Photo by Andy Kropa/Invision/AP

It’s not clear what Joy Reid does for a living these days, but it’s not much different from the show she hosted on MSNBC before they fired her. She complains a lot, makes a lot of claims that are almost always inaccurate, and then finds people to blame who aren’t.

This past week, during an interview on the BET cable television network, she appeared on BET Talks, where she lamented a possible return (in her mind) to an America of a bygone era “before the 20th century, there were no income taxes, there were no regulations on business, and you could earn as much money as you want and leave 100% to your children with no taxes.” 

You don’t say. And this is a bad thing? 

She’s on to us. But as usual, her framing is all off. In order to live in this tax-free Utopia that Reid is dreaming up, she says we conservatives need people to be less “modern,” whatever that means. That we need people to “want fewer things.” 

If it all means what I think it does, she’s once again trying to say Republicans want everyone to live like they did on Little House on the Prairie, which wouldn’t be a bad idea with some caveats. 

I need air conditioning and a coffee maker.

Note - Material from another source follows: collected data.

-- ==== Sys2Proof/Syntax.lean ====
section
/-! DEFINITION. The commands: one constructor per row of spec/opcode_table.json, with the operands the row's rule gives
it. The rows carry no operand fields, so the operands are read from the rules (log entry 2). A register-write row
names the session slot `w` of the writer and the value written; a Zhoide command row carries its request header. -/

namespace Sys2Proof

/-- Network A or B (R59, R398). -/
inductive Net | a | b
deriving DecidableEq, Repr

/-- Lane A or lane B of Serac (R27). -/
inductive Lane | a | b
deriving DecidableEq, Repr

/-- The memories of Table 5 of chapter 14 (R567), in the coding of DIA_ECCTEST.MEM. -/
inductive MemKind | laneA | laneB | seracNv | portSram | tileStore | mainSram | ddr4 | stack
deriving DecidableEq, Repr

/-- The strap pins of P2 (R584, R585), each already in its reading: 1 for an open contact. -/
structure Straps where
  moduleId : Fin 64
  pairId : Fin 256
  slot : Fin 2
  paired : Bool
  bsrc : Fin 4
  enrol : Bool
deriving DecidableEq, Repr

/-- What a PTP message says of its sender (R59, R60): the identity of the sending port, the domain, the transport (0 UDP/IPv4, 1 UDP/IPv6,
2 IEEE 802.3), and the message interval as a power of two of a second. -/
structure PtpHead where
  sender : Nat
  domain : Fin 128
  transport : Fin 3
  logInterval : Int
deriving DecidableEq, Repr

/-- The data of a PTP Announce message that the best master clock algorithm compares (R59), with its head. -/
structure Announce where
  priority1 : Nat
  clockClass : Nat
  accuracy : Nat
  variance : Nat
  priority2 : Nat
  identity : Nat
  stepsRemoved : Nat
  head : PtpHead
deriving DecidableEq, Repr

/-- The head of a PTP Sync, with the path delay of its port and whether that delay was measured by the peer mechanism (R60); its departure
time t1 and its arrival t2 (R65) stand beside it. -/
structure PtpSync where
  head : PtpHead
  pathDelay : Int
  peer : Bool
deriving DecidableEq, Repr

/-- The network of a port: A0 to A7 are ports 0 to 7, B0 to B7 are 8 to 15 (R398). -/
def portNet (p : Nat) : Net := if p < 8 then .a else .b

/-- The other network. -/
def otherNet (n : Net) : Net := match n with | .a => .b | .b => .a

/-- How a datagram came (R399, R400): its source address, its arrival port, and whether it was sent to a row address instead of a module
address or a group. -/
structure Came where
  src : Nat
  port : Fin 16
  row : Bool
deriving DecidableEq, Repr

/-- What has come in a datagram, with how it came. -/
structure Heard (α : Type) where
  came : Came
  what : α
deriving DecidableEq, Repr

/-- Where a Zhoide frame came from and what it carries whether or not it names a session (R403, R406): its source address, arrival port,
whether it was sent to the row address (R399), tag and mailbox. -/
structure Plain where
  src : Nat
  port : Fin 16
  row : Bool
  tag : Word
  mbox : Fin 16
deriving DecidableEq, Repr

/-- How a sessionless frame came. -/
def Plain.came (q : Plain) : Came := ⟨q.src, q.port, q.row⟩

/-- A sessionless frame that came so, with its tag and mailbox. -/
def Came.plain (c : Came) (tag : Word) (mbox : Fin 16) : Plain := ⟨c.src, c.port, c.row, tag, mbox⟩

/-- The tag and the mailbox of a frame (R403). -/
structure Letter where
  tag : Word
  mbox : Fin 16
deriving DecidableEq, Repr

/-- The header of a Zhoide session request (R403): its source address, arrival port, whether it was sent to the row address (R399), session ID, frame number, tag,
mailbox and deferral. The payload has been authenticated and decrypted; a frame that fails a check of R440 is the row
ZHOIDE_PROTOCOL_VIOLATION. -/
structure Req where
  src : Nat
  port : Fin 16
  row : Bool
  session : Word
  seq : BitVec 64
  tag : Word
  mbox : Fin 16
  defer : Bool
  deferMs : Word
deriving DecidableEq, Repr

/-- The network a request came on. -/
def Req.net (q : Req) : Net := portNet q.port

/-- What a request carries whether or not it names a session. -/
def Req.plain (q : Req) : Plain := ⟨q.src, q.port, q.row, q.tag, q.mbox⟩

/-- The fields of a SESS_OPEN request (R536, Table 3), with the keys and certificate a PEER request appends (R542). -/
structure SessOpen where
  level : Byte
  master : BitVec 16
  flags : Byte
  moduleId : Byte
  nonce : List Byte
  ek : List Byte
  sig : List Byte
  pub : List Byte
  akpPub : List Byte
  dikPub : List Byte
  akpCert : List Byte
deriving DecidableEq, Repr

/-- What the initiator of a peer exchange receives from the responder (R542): the answer to SESS_OPEN, or the answer
to SESS_KEY. -/
inductive PeerResponse
  | opened (session : Word) (nonceD ct akpPub dikPub akpCert sig : List Byte)
  | keyed (confD sealedKey : List Byte)
deriving DecidableEq, Repr

/-- The request fields of ACTION_ADD (R421, R424). -/
structure ActionFields where
  trig : Byte
  kind : Byte
  job : Byte
  every : Byte
  trigVal : BitVec 64
  arg0 : Word
  arg1 : Word
deriving DecidableEq, Repr

/-- The ways a Zhoide frame fails before its command is judged: dropped silently, a violation of Table 9 (R440) with the session and command
that the frame names, a copy or an old frame (R405), an unknown command code (R421), or a payload that does not match its command's
layout, by the byte offset of the field (R421); and a Craori frame that is unparseable, fails its tag, or is a violation (R440, R501). -/
inductive BadFrame
  | unparseable
  | gcmFail
  | badLevel (session : Word) (cmd : Byte)
  | badCrc (cmd : Byte)
  | badLength (session : Word) (cmd : Byte)
  | reservedEnc (session : Word) (cmd : Byte)
  | noSession (cmd : Byte)
  | copyFrame
  | oldFrame
  | unknownCmd (q : Req) (cmd : Byte)
  | badPayload (q : Req) (cmd : Byte) (offset : Fin 8192)
  | craoriUnparseable
  | craoriGcmFail
  | craoriViolation
deriving DecidableEq, Repr
/-- A temperature source (R127): a stream or a field temperature input by its logical number. -/
inductive TempSource
  | stream (sid : Fin 262144)
  | field (i : Fin 144)
deriving DecidableEq, Repr


/-- A reading that Serac latches at a tick edge (R31, R599), in the unit its rule uses: a field input's measurement
(milliohms for RTD and NTC inputs, microamperes, microvolts, or millihertz with a pulse edge), the digital inputs, a pump's
FLT_N level, a valve output's electrical condition (0 none, 1 OPEN, 2 SHORT), a bank's and a fan's current in mA, a tach edge
with the speed it gives in rpm, the supply voltages in 10 mV, the field supply's current in mA, the module's temperatures by
R18, the cage's full-cooling indication and PEER_HEALTH. -/
inductive Latch
  | input (i : Fin 144) (m : Int)
  | digital (v : BitVec 16)
  | fltN (p : Fin 8) (low : Bool)
  | valve (v : Fin 64) (cond : Fin 3)
  | bank (b : Fin 8) (ma : Fin 65536)
  | fan (f : Fin 32) (ma : Fin 65536)
  | tach (f : Fin 32) (rpm : Fin 65536)
  | vin (pa pb : BitVec 16)
  | vact (aa ab : BitVec 16)
  | ifs (ma : BitVec 16)
  | therm0 (air serac : BitVec 16)
  | therm1 (inlet outlet : BitVec 16)
  | fcInd (on : Bool)
  | peerHealth (on : Bool)
deriving DecidableEq, Repr

/-- What the self-check and the lane comparison of a tick find (R265, R266, R272): whether each lane is bad, the digest of the lane that is
not selected where it is told, and the evaluations each lane has completed where it did not complete all that are due. -/
structure LaneCheck where
  badA : Bool
  badB : Bool
  digest : Option (BitVec 64)
  doneA : Option Nat
  doneB : Option Nat
deriving DecidableEq, Repr

/-- A tick in which both lanes are good and complete every evaluation. -/
def LaneCheck.good : LaneCheck := ⟨false, false, none, none, none⟩


/-- A channel that can be locked out (R309). -/
inductive LockChannel
  | pump (p : Fin 8)
  | valve (v : Fin 64)
  | solenoid (k : Fin 64)
  | fan (f : Fin 32)
deriving DecidableEq, Repr

/-- Why a bank's high-side switch opens by itself (R332). -/
inductive CutReason
  | overcurrent
  | stuckOn (channel : Fin 8)
  | protect
  | supply
deriving DecidableEq, Repr

/-- A protective sequence (R353, R354): one of a rack's, or one of the loop level's. -/
inductive SeqRef
  | rack (r : Fin 48) (bit : Fin 8)
  | loop (bit : Fin 7)
deriving DecidableEq, Repr


/-- A CAN frame (R449): identifier (a base identifier in bits [10:0]), format, BRS and ESI bits, DLC and payload. -/
structure CanFrame where
  id : BitVec 29
  ide : Bool
  fdf : Bool
  brs : Bool
  esi : Bool
  rtr : Bool
  dlc : Fin 16
  data : List Byte
deriving DecidableEq, Repr

/-- How an attempt to send a frame ends (R459). -/
inductive TxOutcome
  | sent
  | lostArbitration
  | error
deriving DecidableEq, Repr


/-- A path of the pair: a pair-link lane or a network (R476, R478). -/
inductive PairPath
  | lane (n : Fin 2)
  | net (c : Came)
deriving DecidableEq, Repr

/-- A heartbeat (R478, Table 1 of chapter 12), with the module and slot of its frame's header: ROLE 0 RESOLVING, 1 ACTIVE, 2 STANDBY. -/
structure Heartbeat where
  moduleId : Fin 64
  slot : Fin 2
  role : Fin 3
  state : Fin 16
  health : BitVec 6
  sidx : BitVec 64
  iseq : Word
  lmin : Byte
  lmax : Byte
  lcap : Byte
  lrun : Byte
  pseq : Word
deriving DecidableEq, Repr

/-- A tick record (R494): the sample index, PSEQ, the GO flag, and the loop slots' words by register address. -/
structure TickRec where
  sidx : BitVec 64
  pseq : Word
  go : Bool
  words : List (Nat × Word)
deriving DecidableEq, Repr

/-- A barrier as proposed (R491, R492): its ID, action, argument, and its sample index or wire time. -/
structure BarrierMsg where
  id : Fin 16
  action : Fin 8
  arg : Byte
  at_ : BitVec 64
deriving DecidableEq, Repr

/-- An adopted row as an ANNOUNCE lists it (R502): module ID, count, last PSEQ used. -/
structure AdoptRow where
  m : Fin 64
  count : BitVec 16
  pseq : Word
deriving DecidableEq, Repr

/-- An ANNOUNCE (R502), with the module and slot of its frame's header. -/
structure FedAnnounce where
  moduleId : Fin 64
  slot : Fin 2
  member : Bool
  state : Fin 16
  lmin : Byte
  lmax : Byte
  lcap : Byte
  lrun : Byte
  nacc : BitVec 16
  fepoch : Word
  request : Word
  target : Word
  pseq : Word
  adopted : List AdoptRow
deriving DecidableEq, Repr

/-- An accelerator of a member's row map (R502): its local index, rack, TDP, fallback cap, plan group base, and the configuration words of
its streams by channel. -/
structure RowAcc where
  idx : Fin 4096
  rack : Fin 48
  tdp : BitVec 16
  fallback : BitVec 16
  group : Word
  streams : List (Fin 64 × Word)
deriving DecidableEq, Repr

/-- A member's part of an ALLOC (R505). -/
structure AllocEntry where
  m : Fin 64
  budget : Word
  ramp : Word
deriving DecidableEq, Repr

/-- What the entry to lock-step finds of the partner (R497): equal hashes of the active slots, equal ALVL. -/
structure LsPartner where
  sameSlots : Bool
  sameAlvl : Bool
deriving DecidableEq, Repr

/-- The time that a step marker names (R79), and the ns after the tick edge at which its frame came (R65). -/
structure Stamp where
  time : BitVec 64
  ns : Fin 10000
deriving DecidableEq, Repr

/-- What has ended of the Icefield runs, with the most table requests that it had in flight (R144). -/
structure Ended (α : Type) where
  what : α
  inflight : Fin 294913
deriving DecidableEq, Repr
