-- ==== Sys2Proof/Machine/RegMap.lean ====
section
/-! DEFINITION. The register map: the address of every register word of the device address space (R52, Table 9
of 01_row_model_and_architecture.md) and the field tables of chapters 02 to 15, taken from the register lists and
field tables of the spec. `Reg.X` is the address of word X, `Fd.X_F` the field F of word X; an array of records
takes its index or indices as arguments. -/

namespace Sys2Proof.Machine
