/-- An interval in ACQUIRE (R81, R82): x follows the tracked angle, computed with the rate held before; an interval outside the range is
ignored. -/
def State.fuseAcquire (s : State) (n : Nat) (j : Job) (i : Int) (xt : BitVec 64) : State :=
  if inRange i then
    let agree := if j.agrees i then j.agree + 1 else 0
    let s := s.setJob n { j.follow xt with period := i.toNat, interval := some i.toNat, agree := agree, outliers := 0 }
    if 4 ≤ agree then s.setJobState n 2 else s
  else s.setJob n (j.follow xt)

/-- A boundary in LOCKED or COAST (R81, R82). -/
def State.fuseTrack (s : State) (n : Nat) (j : Job) (i : Int) (xt : BitVec 64) : State :=
  let e := diff64 xt j.x
  if e > 2 ^ 31 ∨ e < -(2 ^ 31) then (s.setJob n j).acquireJob n
  else
    let j := if e > 0 then j.follow xt else { j with heldTo := if e = 0 then none else some xt }
    let j := if inRange i then { j with interval := some i.toNat } else j
    let ok := inRange i && decide (4 * (i - j.period).natAbs ≤ j.period)
    let j := if ok then { j with period := ((j.period : Int) + (i - j.period) / 8).toNat, outliers := 0 }
             else { j with outliers := j.outliers + 1 }
    let s := s.setJob n j
    if 2 ≤ j.outliers then s.acquireJob n else s.setJobState n 2

/-- A fused boundary (s, tb) at this tick (R81, R82). A boundary of a LOST slot takes it to ACQUIRE. The divisions of the procedure round
down (DESIGN CHOICE, log entry 74). -/
def State.fuse (s : State) (n : Nat) (step : BitVec 32) (tb : BitVec 64) : State :=
  let s := if s.jobState n = 4 then s.acquireJob n else s
  let j := { s.job n with cfg := s.rd (Reg.JOB_CFG n), window := none, last := some (step, tb) }
  let xt := s.tracked j step tb
  match (s.job n).last with
  | none => s.setJob n (j.follow xt)
  | some (s0, t0) =>
    let i := diff64 tb t0 / (diff32 step s0)
    if s.jobState n = 1 then s.fuseAcquire n j i xt else s.fuseTrack n j i xt

/-- The collection window of a job slot closes and its boundary is fused (R80). -/
def State.closeWindow (s : State) (n : Nat) : State :=
  match (s.job n).window with
  | none => s
  | some w => s.fuse n w.step (lowerMedian w.times)

/-- A step marker reaches a job slot (R79, R80): dropped and counted, collected, or the opening of a window. A marker takes a
LOST slot to ACQUIRE. A marker for a step between the last fused one and that of the open window is dropped (DESIGN CHOICE, log entry 75). -/
def State.marker (s : State) (n : Nat) (step : BitVec 32) (tb arrived : BitVec 64) : State :=
  let j := s.job n
  let old := j.last.any (fun l => decide (diff32 step l.1 ≤ 0) || decide (diff64 tb l.2 < 0))
  let behind := j.window.any (fun w => decide (diff32 step w.step < 0))
  if old || behind || decide (diff64 tb arrived > 1000000) then s.count Reg.TIM_MRK_DROP
  else
    let s := if s.jobState n = 4 then s.acquireJob n else s
    let j := s.job n
    match j.window with
    | some w =>
      if w.step = step then s.setJob n { j with window := some { w with times := w.times ++ [tb] } }
      else
        let s := s.closeWindow n
        if (s.job n).last.any (fun l => decide (diff64 tb l.2 < 0)) then s.count Reg.TIM_MRK_DROP
        else s.setJob n { s.job n with window := some ⟨step, s.clk.now, [tb]⟩ }
    | none => s.setJob n { j with window := some ⟨step, s.clk.now, [tb]⟩ }

/-- MARKER_WINDOW_CLOSE (R80): JOB_CFG.WIN has passed since the window opened. -/
def execMarkerWindowClose (j : Fin 256) (s : State) : Host.Outcome State Fault Refusal :=
  .next (match (s.job j).window with
    | some w => if w.openedAt + fieldOf (s.job j).cfg 20 10 ≤ s.clk.now then s.closeWindow j else s
    | none => s)

/-- The steps-and-angle that a tracker passes without a fused boundary after `k` further steps (R82). -/
def coastLimit (j : Job) (k : Nat) : Option (BitVec 64) :=
  j.last.map (fun l => BitVec.ofNat 64 ((l.1.toNat + k) * 2 ^ 32 + 16384 * 65536))

/-- JOB_COAST (R82): a LOCKED job has passed the next boundary by a quarter step with no fused marker. -/
def execJobCoast (j : Fin 256) (s : State) : Host.Outcome State Fault Refusal :=
  .next (match coastLimit (s.job j) 1 with
    | some x => if s.jobState j = 2 ∧ diff64 (s.job j).x x ≥ 0 then s.setJobState j 3 else s
    | none => s)

/-- JOB_LOST (R82): a coasting job has passed COAST_MAX further steps; its named-step entries are cancelled. -/
def execJobLost (j : Fin 256) (s : State) : Host.Outcome State Fault Refusal :=
  .next (match coastLimit (s.job j) (1 + fieldOf (s.job j).cfg 14 6) with
    | some x =>
      if s.jobState j = 3 ∧ diff64 (s.job j).x x ≥ 0 then
        ((s.setJobState j 4).losePhase j).raise Fd.TIM_EVT_JOB_LOST j []
      else s
    | none => s)

/-- A write of JOB_CFG (R105, R82, R188): EN acts at once, every other field at the next fused boundary; a slot that leaves
IDLE starts with the whole word in force, and IDLE clears the slot's job class. -/
def State.writeJobCfg (j : Nat) (v : Word) (s : State) : State :=
  let s := s.wr (Reg.JOB_CFG j) (writeMasked (s.rd (Reg.JOB_CFG j)) v 0x3FFFFFFF 0)
  let en := fieldOf v 0 1 = 1
  if en ∧ s.jobState j = 0 then (s.setJob j { Job.idle with cfg := s.rd (Reg.JOB_CFG j) }).setJobState j 1
  else if ¬ en ∧ s.jobState j ≠ 0 then
    { (s.losePhase j).setJobState j 0 with jobs := s.jobs.del j }
  else s

/-- JOB_CFG_WRITE (R105). -/
def execJobCfgWrite (w : Fin 8) (j : Fin 256) (value : Word) (s : State) : Host.Outcome State Fault Refusal :=
  .next (s.writeRow w (Reg.JOB_CFG j) value true (State.writeJobCfg j value))

/-- The announced segments whose step has come take effect, the latest step's last (R84). -/
def Job.takeSegs (j : Job) : Job :=
  let due := sortBy (fun (a b : BitVec 32 × List (BitVec 16 × BitVec 16)) => decide (diff32 a.1 b.1 ≤ 0))
    (j.segsNext.filter (fun p => decide (diff32 j.step p.1 ≥ 0)))
  match due.getLast? with
  | some p => { j with segs := p.2, segsNext := j.segsNext.filter (fun p => decide (diff32 j.step p.1 < 0)) }
  | none => j

/-- One tick of every tracker (R81, R84): the angle advances by the rate, or is held until the tracked angle reaches it, and
announced segments take effect at their step. -/
def Job.tick (j : Job) : Job :=
  let r := BitVec.ofNat 64 j.rate
  let j := match j.heldTo with
    | none => { j with x := j.x + r }
    | some t => if diff64 (t + r) j.x ≥ 0 then { j with x := t + r, heldTo := none } else { j with heldTo := some (t + r) }
  j.takeSegs
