-- ==== Sys2Proof/Machine/Loops.lean ====
section
/-! DEFINITION. Serac's loop engine (chapter 07): the law, setpoints, feed-forward, the output sequencer, plausibility, the
commit of a loop configuration, frame packets, and the two lanes. -/

namespace Sys2Proof.Machine

/-! ### Arithmetic of the law -/

/-- x reduced modulo 2^n into the signed range (w24 and w40 of R278). -/
def wrapInt (n : Nat) (x : Int) : Int :=
  let m := x % (2 ^ n : Int)
  if m < 2 ^ (n - 1) then m else m - 2 ^ n

/-- An arithmetic right shift: rounds toward minus infinity (R278). -/
def sar (x : Int) (n : Nat) : Int := x / (2 ^ n : Int)

/-- Coefficients and shifts of a law (R277). -/
structure Coefs where
  b : List Int
  a : List Int
  bsh : Nat
  ash : Nat
  esh : Nat
deriving DecidableEq, Repr

/-- The state words of a law (R278). -/
structure LawState where
  y : Int
  s1 : Int
  s2 : Int
  s3 : Int
deriving DecidableEq, Repr

/-- The error that enters the law (R277, R278). -/
def lawError (c : Coefs) (sp meas : Int) : Int := wrapInt 24 (sar (sp - meas) c.esh)

/-- tb_i of R278. -/
def lawTb (c : Coefs) (e : Int) (i : Nat) : Int := wrapInt 40 (c.b.getD i 0 * e * 2 ^ c.bsh)

/-- ta_i of R278 (a1 is the first A coefficient). -/
def lawTa (c : Coefs) (y : Int) (i : Nat) : Int := wrapInt 40 (sar (c.a.getD (i - 1) 0 * y) (15 - c.ash))

/-- One evaluation of the law (R278): the new state words, ulaw, and whether any reduction changed its argument. -/
def law (c : Coefs) (st : LawState) (sp meas : Int) : LawState × Int × Bool :=
  let e0 := sar (sp - meas) c.esh
  let e := wrapInt 24 e0
  let tb (i : Nat) : Int := lawTb c e i
  let y := wrapInt 40 (tb 0 + st.s1)
  let ta (i : Nat) : Int := lawTa c y i
  let r1 := tb 1 - ta 1 + st.s2
  let r2 := tb 2 - ta 2 + st.s3
  let r3 := tb 3 - ta 3
  let wraps : Bool :=
    e != e0 || (List.range 4).any (fun i => tb i != c.b.getD i 0 * e * 2 ^ c.bsh) ||
    y != tb 0 + st.s1 || [1, 2, 3].any (fun i => ta i != sar (c.a.getD (i - 1) 0 * y) (15 - c.ash)) ||
    wrapInt 40 r1 != r1 || wrapInt 40 r2 != r2 || wrapInt 40 r3 != r3
  (⟨y, wrapInt 40 r1, wrapInt 40 r2, wrapInt 40 r3⟩, sar (y + 2 ^ 14) 15, wraps)

/-- The preload of R289: the law then returns `t`. -/
def preload (c : Coefs) (st : LawState) (sp meas t : Int) : LawState :=
  ⟨st.y, wrapInt 40 (t * 2 ^ 15 - lawTb c (lawError c sp meas) 0), 0, 0⟩

/-- The interpolation of R301 through points that rise in X. -/
def curve (pts : List (Int × Int)) (x : Int) : Int :=
  match pts with
  | [] => 0
  | [p] => p.2
  | p :: q :: t =>
    if x < p.1 then p.2
    else if x < q.1 then
      let den := q.1 - p.1
      p.2 + (2 * ((q.2 - p.2) * (x - p.1)) + den) / (2 * den)
    else curve (q :: t) x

These are non-negotiables. Oh, and WiFi access. Outside of that and NFL Sunday Ticket, and I’m good, I don’t need a thing. I really do think I could live like Michael Landon and his fake family on that Hollywood backlot, about some house on a prairie. 

Though it wouldn’t hurt if Reid would throw in a microwave oven, a toaster, and some Pop-Tarts. After that, I’m definitely good. I absolutely would go back to pre-20th-century America and my little house on the … you know what? I really don’t like prairies. How about a house on the lake with a pontoon? Yeah, a pontoon boat. That would be really nice, with a canopy. And maybe a bass boat, but that’s not required. 

I’d say that those are fewer things, right? I mean, I’m not asking for a four-wheel drive Ford F-150, so I’d call that a sacrifice all in the name of going back to simpler times, wouldn’t you, Joy? 

But I have to admit, living tax-free is awfully tempting. And being able to make money and give it to my kids when I’m gone, I might even be able to do without salted streets in the winter, but don’t push it, Joy. 

One thing I would highly recommend to Reid is to do something most of us did in history class, which is to read books. I really liked the ones that taught me all about life in America before the 20th century. It may sound crazy, but America not only survived but it grew, and people prospered before America charged between one-third and one-half of your income. Back then, the government operated under this insane assumption that your money was your money and not the government’s. 

All of this, of course, begs the question of who she thought she was talking to. Does Joy Reid assume that the viewers of BET Talks do pay income tax and that they like being taxed? Or does she assume that they don’t pay taxes but want those of us who do to cover for them? A little clarification would help.